The DR-BIP framework for programming dynamic reconfigurable systems has been designed to encompass three complementary structuring aspects of component-based coordination. Architecture motifs are environments where live instances of components of predefined types subject to specific parametric interaction and reconfiguration rules. Reconfiguration within a motif supports in addition to creation/deletion of components, the dynamic change of maps and the mobility of components. Maps are a common reference structure that proves to be very useful for both the parameterization of interactions and the mobility of components. It is important to note that a map can have either a purely logical interpretation, or a geographical one or a combination of both. For instance, a purely logical map is needed to describe the functional organization of the coordination in a ring or a pipeline. To describe mobility rules of cars on a highway, a map is needed representing at some abstraction level their external environment, e.g., the structure of the highway with fixed and mobile obstacles. Finally, a map with both logical and geographic connectivity relations may be used for cars on a highway to express their coordination rules. These depend not only on the physical environment but also on the communication features available.

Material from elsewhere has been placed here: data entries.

/-- Words of an instruction: 2 with a long-form word before it, else 1 (R65); events have none. -/
def Instr.words : Instr → Nat
  | .add _ _ _ _ => 1
  | .sub _ _ _ _ => 1
  | .and _ _ _ _ => 1
  | .or _ _ _ _ => 1
  | .xor _ _ _ _ => 1
  | .sll _ _ _ _ => 1
  | .srl _ _ _ _ => 1
  | .sra _ _ _ _ => 1
  | .min _ _ _ _ => 1
  | .max _ _ _ _ => 1
  | .minu _ _ _ _ => 1
  | .maxu _ _ _ _ => 1
  | .mul _ _ _ _ => 1
  | .mulh _ _ _ _ => 1
  | .mulhu _ _ _ _ => 1
  | .div _ _ _ _ => 1
  | .divu _ _ _ _ => 1
  | .rem _ _ _ _ => 1
  | .remu _ _ _ _ => 1
  | .adds _ _ _ _ => 1
  | .subs _ _ _ _ => 1
  | .clz _ _ _ => 1
  | .popc _ _ _ => 1
  | .andn _ _ _ _ => 1
  | .orn _ _ _ _ => 1
  | .addi _ x _ _ _ => (if x.present then 2 else 1)
  | .andi _ x _ _ _ => (if x.present then 2 else 1)
  | .ori _ x _ _ _ => (if x.present then 2 else 1)
  | .xori _ x _ _ _ => (if x.present then 2 else 1)
  | .slli _ _ _ _ => 1
  | .srli _ _ _ _ => 1
  | .srai _ _ _ _ => 1
  | .rori _ _ _ _ => 1
  | .li _ x _ _ => (if x.present then 2 else 1)
  | .lih _ x _ _ _ => (if x.present then 2 else 1)
  | .cmpEq _ _ _ _ => 1
  | .cmpNe _ _ _ _ => 1
  | .cmpLt _ _ _ _ => 1
  | .cmpGe _ _ _ _ => 1
  | .cmpLtu _ _ _ _ => 1
  | .cmpGeu _ _ _ _ => 1
  | .cmpBits _ _ _ _ => 1
  | .cmpNbits _ _ _ _ => 1
  | .cmpiEq _ x _ _ _ => (if x.present then 2 else 1)
  | .cmpiNe _ x _ _ _ => (if x.present then 2 else 1)
  | .cmpiLt _ x _ _ _ => (if x.present then 2 else 1)
  | .cmpiGe _ x _ _ _ => (if x.present then 2 else 1)
  | .cmpiLtu _ x _ _ _ => (if x.present then 2 else 1)
  | .cmpiGeu _ x _ _ _ => (if x.present then 2 else 1)
  | .cmpiBits _ x _ _ _ => (if x.present then 2 else 1)
  | .cmpiNbits _ x _ _ _ => (if x.present then 2 else 1)
  | .pand _ _ _ _ => 1
  | .por _ _ _ _ => 1
  | .pxor _ _ _ _ => 1
  | .pandn _ _ _ _ => 1
  | .pnot _ _ _ => 1
  | .pmov _ _ _ => 1
  | .pset _ _ => 1
  | .pclr _ _ => 1
  | .sext8 _ _ _ => 1
  | .sext16 _ _ _ => 1
  | .sext32 _ _ _ => 1
  | .zext8 _ _ _ => 1
  | .zext16 _ _ _ => 1
  | .zext32 _ _ _ => 1
  | .bswap _ _ _ => 1
  | .ctz _ _ _ => 1
  | .peer _ _ _ _ => 1
  | .peero _ _ _ _ => 1
  | .pidx _ _ _ => 1
  | .mand _ _ _ _ => 1
  | .mor _ _ _ _ => 1
  | .mxor _ _ _ _ => 1
  | .mandn _ _ _ _ => 1
  | .mnot _ _ _ => 1
  | .mset _ _ _ => 1
  | .mget _ _ _ => 1
  | .mpop _ _ _ => 1
  | .mfirst _ _ _ => 1
  | .b _ _ => 1
  | .call _ _ => 1
  | .jr _ _ => 1
  | .jalr _ _ _ => 1
  | .ret _ => 1
  | .loopReg _ _ _ _ => 1
  | .loopImm _ x _ _ _ => (if x.present then 2 else 1)
  | .wait _ _ _ => 1
  | .waita _ o _ _ _ => (if o.present then 2 else 1)
  | .yield _ => 1
  | .endTask _ => 1
  | .trap _ _ => 1
  | .isync _ => 1
  | .nop _ => 1
  | .csrw _ _ _ _ => 1
  | .csrs _ _ _ _ => 1
  | .csrc _ _ _ _ => 1
  | .ld _ x _ _ _ _ => (if x.present then 2 else 1)
  | .st _ x _ _ _ _ => (if x.present then 2 else 1)
  | .vld _ x _ _ _ => (if x.present then 2 else 1)
  | .vst _ x _ _ _ => (if x.present then 2 else 1)
  | .vgathI32 _ _ _ _ _ => 1
  | .vscatI32 _ _ _ _ _ => 1
  | .vgathI16 _ _ _ _ _ => 1
  | .vscatI16 _ _ _ _ _ => 1
  | .qldQb8 _ _ _ _ => 1
  | .qldQb4 _ _ _ _ => 1
  | .qstQb8 _ _ _ _ => 1
  | .qstQb4 _ _ _ _ => 1
  | .rld _ x _ _ _ _ => (if x.present then 2 else 1)
  | .rst _ x _ _ _ _ => (if x.present then 2 else 1)
  | .atomAdd _ o _ _ _ _ => (if o.present then 2 else 1)
  | .atomSub _ o _ _ _ _ => (if o.present then 2 else 1)
  | .atomAnd _ o _ _ _ _ => (if o.present then 2 else 1)
  | .atomOr _ o _ _ _ _ => (if o.present then 2 else 1)
  | .atomXor _ o _ _ _ _ => (if o.present then 2 else 1)
  | .atomMin _ o _ _ _ _ => (if o.present then 2 else 1)
  | .atomMax _ o _ _ _ _ => (if o.present then 2 else 1)
  | .atomMinu _ o _ _ _ _ => (if o.present then 2 else 1)
  | .atomMaxu _ o _ _ _ _ => (if o.present then 2 else 1)
  | .atomSwap _ o _ _ _ _ => (if o.present then 2 else 1)
  | .atomCas _ o _ _ _ _ => (if o.present then 2 else 1)
  | .atomFaddF32 _ o _ _ _ => (if o.present then 2 else 1)
  | .atomBadd _ o _ _ _ => (if o.present then 2 else 1)
  | .fenceAcq _ _ => 1
  | .fenceRel _ _ => 1
  | .fenceAr _ _ => 1
  | .rvld _ o _ _ _ => (if o.present then 2 else 1)
  | .rvst _ o _ _ _ => (if o.present then 2 else 1)
  | .tdecl _ _ _ => 1
  | .tlend _ _ _ => 1
  | .tret _ _ => 1
  | .tsplit _ _ _ => 1
  | .tjoin _ _ => 1
  | .tshare _ _ _ => 1
  | .tunsh _ _ => 1
  | .tqry _ _ _ _ => 1
  | .trecl _ _ => 1
  | .tclean _ _ _ => 1
  | .send _ o _ _ _ => (if o.present then 2 else 1)
  | .sendr _ o _ _ => (if o.present then 2 else 1)
  | .door _ o _ _ _ => (if o.present then 2 else 1)
  | .doorq _ o _ _ => (if o.present then 2 else 1)
  | .submit _ o _ _ => (if o.present then 2 else 1)
  | .ckpt _ o _ _ => (if o.present then 2 else 1)
  | .cpy _ o _ _ => (if o.present then 2 else 1)
  | .cpyq _ _ => 1
  | .cpyx _ o _ _ => (if o.present then 2 else 1)
  | .vaddI32 _ x _ _ _ _ => (if x.present then 2 else 1)
  | .vsubI32 _ x _ _ _ _ => (if x.present then 2 else 1)
  | .vmulI32 _ x _ _ _ _ => (if x.present then 2 else 1)
  | .vmulhI32 _ x _ _ _ _ => (if x.present then 2 else 1)
  | .vminI32 _ x _ _ _ _ => (if x.present then 2 else 1)
  | .vmaxI32 _ x _ _ _ _ => (if x.present then 2 else 1)
  | .vand _ x _ _ _ _ => (if x.present then 2 else 1)
  | .vor _ x _ _ _ _ => (if x.present then 2 else 1)
  | .vxor _ x _ _ _ _ => (if x.present then 2 else 1)
  | .vsll _ x _ _ _ _ => (if x.present then 2 else 1)
  | .vsrl _ x _ _ _ _ => (if x.present then 2 else 1)
  | .vsra _ x _ _ _ _ => (if x.present then 2 else 1)
  | .vaddsI32 _ x _ _ _ _ => (if x.present then 2 else 1)
  | .vsubsI32 _ x _ _ _ _ => (if x.present then 2 else 1)
  | .vabsI32 _ x _ _ _ => (if x.present then 2 else 1)
  | .vminuI32 _ x _ _ _ _ => (if x.present then 2 else 1)
  | .vaddF32 _ x _ _ _ _ => (if x.present then 2 else 1)
  | .vsubF32 _ x _ _ _ _ => (if x.present then 2 else 1)
  | .vmulF32 _ x _ _ _ _ => (if x.present then 2 else 1)
  | .vfmaF32 _ x _ _ _ _ => (if x.present then 2 else 1)
  | .vfmsF32 _ x _ _ _ _ => (if x.present then 2 else 1)
  | .vminF32 _ x _ _ _ _ => (if x.present then 2 else 1)
  | .vmaxF32 _ x _ _ _ _ => (if x.present then 2 else 1)
  | .vabsF32 _ x _ _ _ => (if x.present then 2 else 1)
  | .vnegF32 _ x _ _ _ => (if x.present then 2 else 1)
  | .vfnmaF32 _ x _ _ _ _ => (if x.present then 2 else 1)
  | .vaddI16 _ x _ _ _ _ => (if x.present then 2 else 1)
  | .vsubI16 _ x _ _ _ _ => (if x.present then 2 else 1)
  | .vmulI16 _ x _ _ _ _ => (if x.present then 2 else 1)
  | .vaddsI16 _ x _ _ _ _ => (if x.present then 2 else 1)
  | .vsubsI16 _ x _ _ _ _ => (if x.present then 2 else 1)
  | .vminI16 _ x _ _ _ _ => (if x.present then 2 else 1)
  | .vmaxI16 _ x _ _ _ _ => (if x.present then 2 else 1)
  | .vaddBf16 _ x _ _ _ _ => (if x.present then 2 else 1)
  | .vsubBf16 _ x _ _ _ _ => (if x.present then 2 else 1)
  | .vmulBf16 _ x _ _ _ _ => (if x.present then 2 else 1)
  | .vfmaBf16 _ x _ _ _ _ => (if x.present then 2 else 1)
  | .vminBf16 _ x _ _ _ _ => (if x.present then 2 else 1)
  | .vmaxBf16 _ x _ _ _ _ => (if x.present then 2 else 1)
  | .vaddI8 _ x _ _ _ _ => (if x.present then 2 else 1)
  | .vsubI8 _ x _ _ _ _ => (if x.present then 2 else 1)
  | .vaddsI8 _ x _ _ _ _ => (if x.present then 2 else 1)
  | .vsubsI8 _ x _ _ _ _ => (if x.present then 2 else 1)
  | .vminI8 _ x _ _ _ _ => (if x.present then 2 else 1)
  | .vmaxI8 _ x _ _ _ _ => (if x.present then 2 else 1)
  | .vaddE4m3 _ x _ _ _ _ => (if x.present then 2 else 1)
  | .vsubE4m3 _ x _ _ _ _ => (if x.present then 2 else 1)
  | .vmulE4m3 _ x _ _ _ _ => (if x.present then 2 else 1)
  | .vminE4m3 _ x _ _ _ _ => (if x.present then 2 else 1)
  | .vmaxE4m3 _ x _ _ _ _ => (if x.present then 2 else 1)
  | .vaddE5m2 _ x _ _ _ _ => (if x.present then 2 else 1)
  | .vsubE5m2 _ x _ _ _ _ => (if x.present then 2 else 1)
  | .vmulE5m2 _ x _ _ _ _ => (if x.present then 2 else 1)
  | .vminE5m2 _ x _ _ _ _ => (if x.present then 2 else 1)
  | .vmaxE5m2 _ x _ _ _ _ => (if x.present then 2 else 1)
  | .quantQb8 _ x _ _ => (if x.present then 2 else 1)
  | .quantQb4 _ x _ _ => (if x.present then 2 else 1)
  | .dequantQb8 _ x _ _ _ => (if x.present then 2 else 1)
  | .dequantQb4 _ x _ _ _ => (if x.present then 2 else 1)
  | .qtobaQb8 _ x _ _ => (if x.present then 2 else 1)
  | .qtobaQb4 _ x _ _ => (if x.present then 2 else 1)
  | .badd _ x _ _ _ => (if x.present then 2 else 1)
  | .balign _ x _ _ _ => (if x.present then 2 else 1)
  | .vlut _ x _ _ _ _ => (if x.present then 2 else 1)
  | .vdqw _ x _ _ _ _ => (if x.present then 2 else 1)
  | .vcvtBf16F32 _ x _ _ _ => (if x.present then 2 else 1)
  | .vcvtF32Bf16 _ x _ _ _ => (if x.present then 2 else 1)
  | .vcvtE4m3F32 _ x _ _ _ => (if x.present then 2 else 1)
  | .vcvtE5m2F32 _ x _ _ _ => (if x.present then 2 else 1)
  | .vcvtF32E4m3 _ x _ _ _ => (if x.present then 2 else 1)
  | .vcvtF32E5m2 _ x _ _ _ => (if x.present then 2 else 1)
  | .vcvtE4m3Bf16 _ x _ _ _ => (if x.present then 2 else 1)
  | .vcvtE5m2Bf16 _ x _ _ _ => (if x.present then 2 else 1)
  | .vcvtBf16E4m3 _ x _ _ _ => (if x.present then 2 else 1)
  | .vcvtBf16E5m2 _ x _ _ _ => (if x.present then 2 else 1)
  | .vcvtI32F32 _ x _ _ _ => (if x.present then 2 else 1)
  | .vcvtF32I32 _ x _ _ _ => (if x.present then 2 else 1)
  | .vcvtBf16Q4 _ x _ _ _ => (if x.present then 2 else 1)
  | .vcvtI8I32 _ x _ _ _ => (if x.present then 2 else 1)
  | .vcvtI32I8 _ x _ _ _ => (if x.present then 2 else 1)
  | .vexp _ x _ _ _ => (if x.present then 2 else 1)
  | .vexp2 _ x _ _ _ => (if x.present then 2 else 1)
  | .vlog _ x _ _ _ => (if x.present then 2 else 1)
  | .vlog2 _ x _ _ _ => (if x.present then 2 else 1)
  | .vrcp _ x _ _ _ => (if x.present then 2 else 1)
  | .vrsqrt _ x _ _ _ => (if x.present then 2 else 1)
  | .vsqrt _ x _ _ _ => (if x.present then 2 else 1)
  | .vdiv _ x _ _ _ _ => (if x.present then 2 else 1)
  | .vtanh _ x _ _ _ => (if x.present then 2 else 1)
  | .vsigm _ x _ _ _ => (if x.present then 2 else 1)
  | .verf _ x _ _ _ => (if x.present then 2 else 1)
  | .vsin _ x _ _ _ => (if x.present then 2 else 1)
  | .vcos _ x _ _ _ => (if x.present then 2 else 1)
  | .vperm _ x _ _ _ _ => (if x.present then 2 else 1)
  | .vbcast _ x _ _ _ => (if x.present then 2 else 1)
  | .vbcastScalar _ _ _ _ => 2
  | .vrot _ x _ _ _ => (if x.present then 2 else 1)
  | .viota _ x _ _ => (if x.present then 2 else 1)
  | .vsel _ x _ _ _ _ => (if x.present then 2 else 1)
  | .vins _ _ _ => 2
  | .vext _ x _ _ => (if x.present then 2 else 1)
  | .vhdrWrite _ _ _ => 2
  | .vhdrRead _ _ _ _ => 2
  | .vcmpI32 _ x _ _ _ _ => (if x.present then 2 else 1)
  | .vcmpF32 _ x _ _ _ _ => (if x.present then 2 else 1)
  | .vrsumF32 _ x _ _ _ => (if x.present then 2 else 1)
  | .vrsumI32 _ x _ _ _ => (if x.present then 2 else 1)
  | .vrmaxF32 _ x _ _ _ => (if x.present then 2 else 1)
  | .vrmaxI32 _ x _ _ _ => (if x.present then 2 else 1)
  | .vdraw _ _ _ _ _ => 2
  | .dmerge _ x _ _ _ => (if x.present then 2 else 1)
  | .mmaF8f8 _ _ _ _ => 1
  | .mmaB16b16 _ _ _ _ => 1
  | .mmaF8i4 _ _ _ _ => 1
  | .mmaB16i4 _ _ _ _ => 1
  | .mmaB16l4 _ _ _ _ => 1
  | .mmaQb8 _ _ _ _ => 1
  | .mmaQb4 _ _ _ _ => 1
  | .mldw _ _ _ => 1
  | .mswap _ => 1
  | .mldk _ _ _ => 1
  | .mcolq _ _ _ _ => 1
  | .mzero _ _ => 1
  | .mmovaToVector _ _ _ _ => 1
  | .mmovaToAcc _ _ _ _ => 1
  | .mrsum _ _ _ => 1
  | .mchk _ _ _ => 1
  | .msync _ _ => 1
  | .mdrainF32 _ x _ _ _ _ => (if x.present then 2 else 1)
  | .mdrainBf16 _ x _ _ _ _ => (if x.present then 2 else 1)
  | .mdrainE4m3 _ x _ _ _ _ => (if x.present then 2 else 1)
  | .mdrainE5m2 _ x _ _ _ _ => (if x.present then 2 else 1)
  | .mdrainQb8 _ x _ _ _ _ => (if x.present then 2 else 1)
  | .mdrainQb4 _ x _ _ _ _ => (if x.present then 2 else 1)
  | .mdrainBa32 _ x _ _ _ _ => (if x.present then 2 else 1)
  | .linit _ o _ _ => (if o.present then 2 else 1)
  | .larv _ o _ _ _ => (if o.present then 2 else 1)
  | .lwait _ o _ _ _ => (if o.present then 2 else 1)
  | .ltest _ o _ _ => (if o.present then 2 else 1)
  | .lreg _ o _ _ => (if o.present then 2 else 1)
  | .ldrop _ o _ _ => (if o.present then 2 else 1)
  | .lbytes _ o _ _ _ => (if o.present then 2 else 1)
  | .rngget _ _ => 1
  | .fadd _ x _ _ _ => (if x.present then 2 else 1)
  | .fsub _ x _ _ _ => (if x.present then 2 else 1)
  | .fmul _ x _ _ _ => (if x.present then 2 else 1)
  | .fdiv _ x _ _ _ => (if x.present then 2 else 1)
  | .fsqrt _ x _ _ => (if x.present then 2 else 1)
  | .fma _ x _ _ _ => (if x.present then 2 else 1)
  | .fmin _ x _ _ _ => (if x.present then 2 else 1)
  | .fmax _ x _ _ _ => (if x.present then 2 else 1)
  | .feq _ x _ _ _ => (if x.present then 2 else 1)
  | .flt _ x _ _ _ => (if x.present then 2 else 1)
  | .fle _ x _ _ _ => (if x.present then 2 else 1)
  | .fcvti _ x _ _ => (if x.present then 2 else 1)
  | .fcvtf _ x _ _ => (if x.present then 2 else 1)
  | .fabs _ x _ _ => (if x.present then 2 else 1)
  | .fneg _ x _ _ => (if x.present then 2 else 1)
  | .fclass _ x _ _ => (if x.present then 2 else 1)
  | _ => 0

Structuring a system as a set of loosely coordinated motifs confers the advantage that when components are created or migrate, we do not need to specify associated coordination rules; depending on their type, components are subject to predefined coordination rules of motifs. Clearly, these results are too recent and there are many open avenues to be explored. One is how we make sure that the modeled systems meet given properties. The proposed structuring principle allows a separation of concerns between interaction and reconfiguration aspects. To verify correctness of the parametric interacting system of a motif, we can extend the approach adopted for static BIP: Assuming that dynamic connectors correctly enforce the sought coordination, it remains to show that restricting the behavior of deadlock-free components does not introduce deadlocks. We have recently shown this approach can be extended for parametric systems [10].

To verify the correctness of reconfiguration operations, a different approach can be taken. If we have already proven correctness of the parametric interacting system of a motif, it is enough to prove that its architecture style is preserved by statements changing the number of components, move components and modify maps and their connectivity. In other words, the architecture style is an invariant of the coordination structure. This can be proven by structural induction. The architecture style of a motif can be characterized by a formula of configuration logic \(\phi \) [30]. We have to prove that if a model m of the system satisfies \(\phi \), then after the application of a reconfiguration operation, the resulting model \(m'\) satisfies \(\phi \).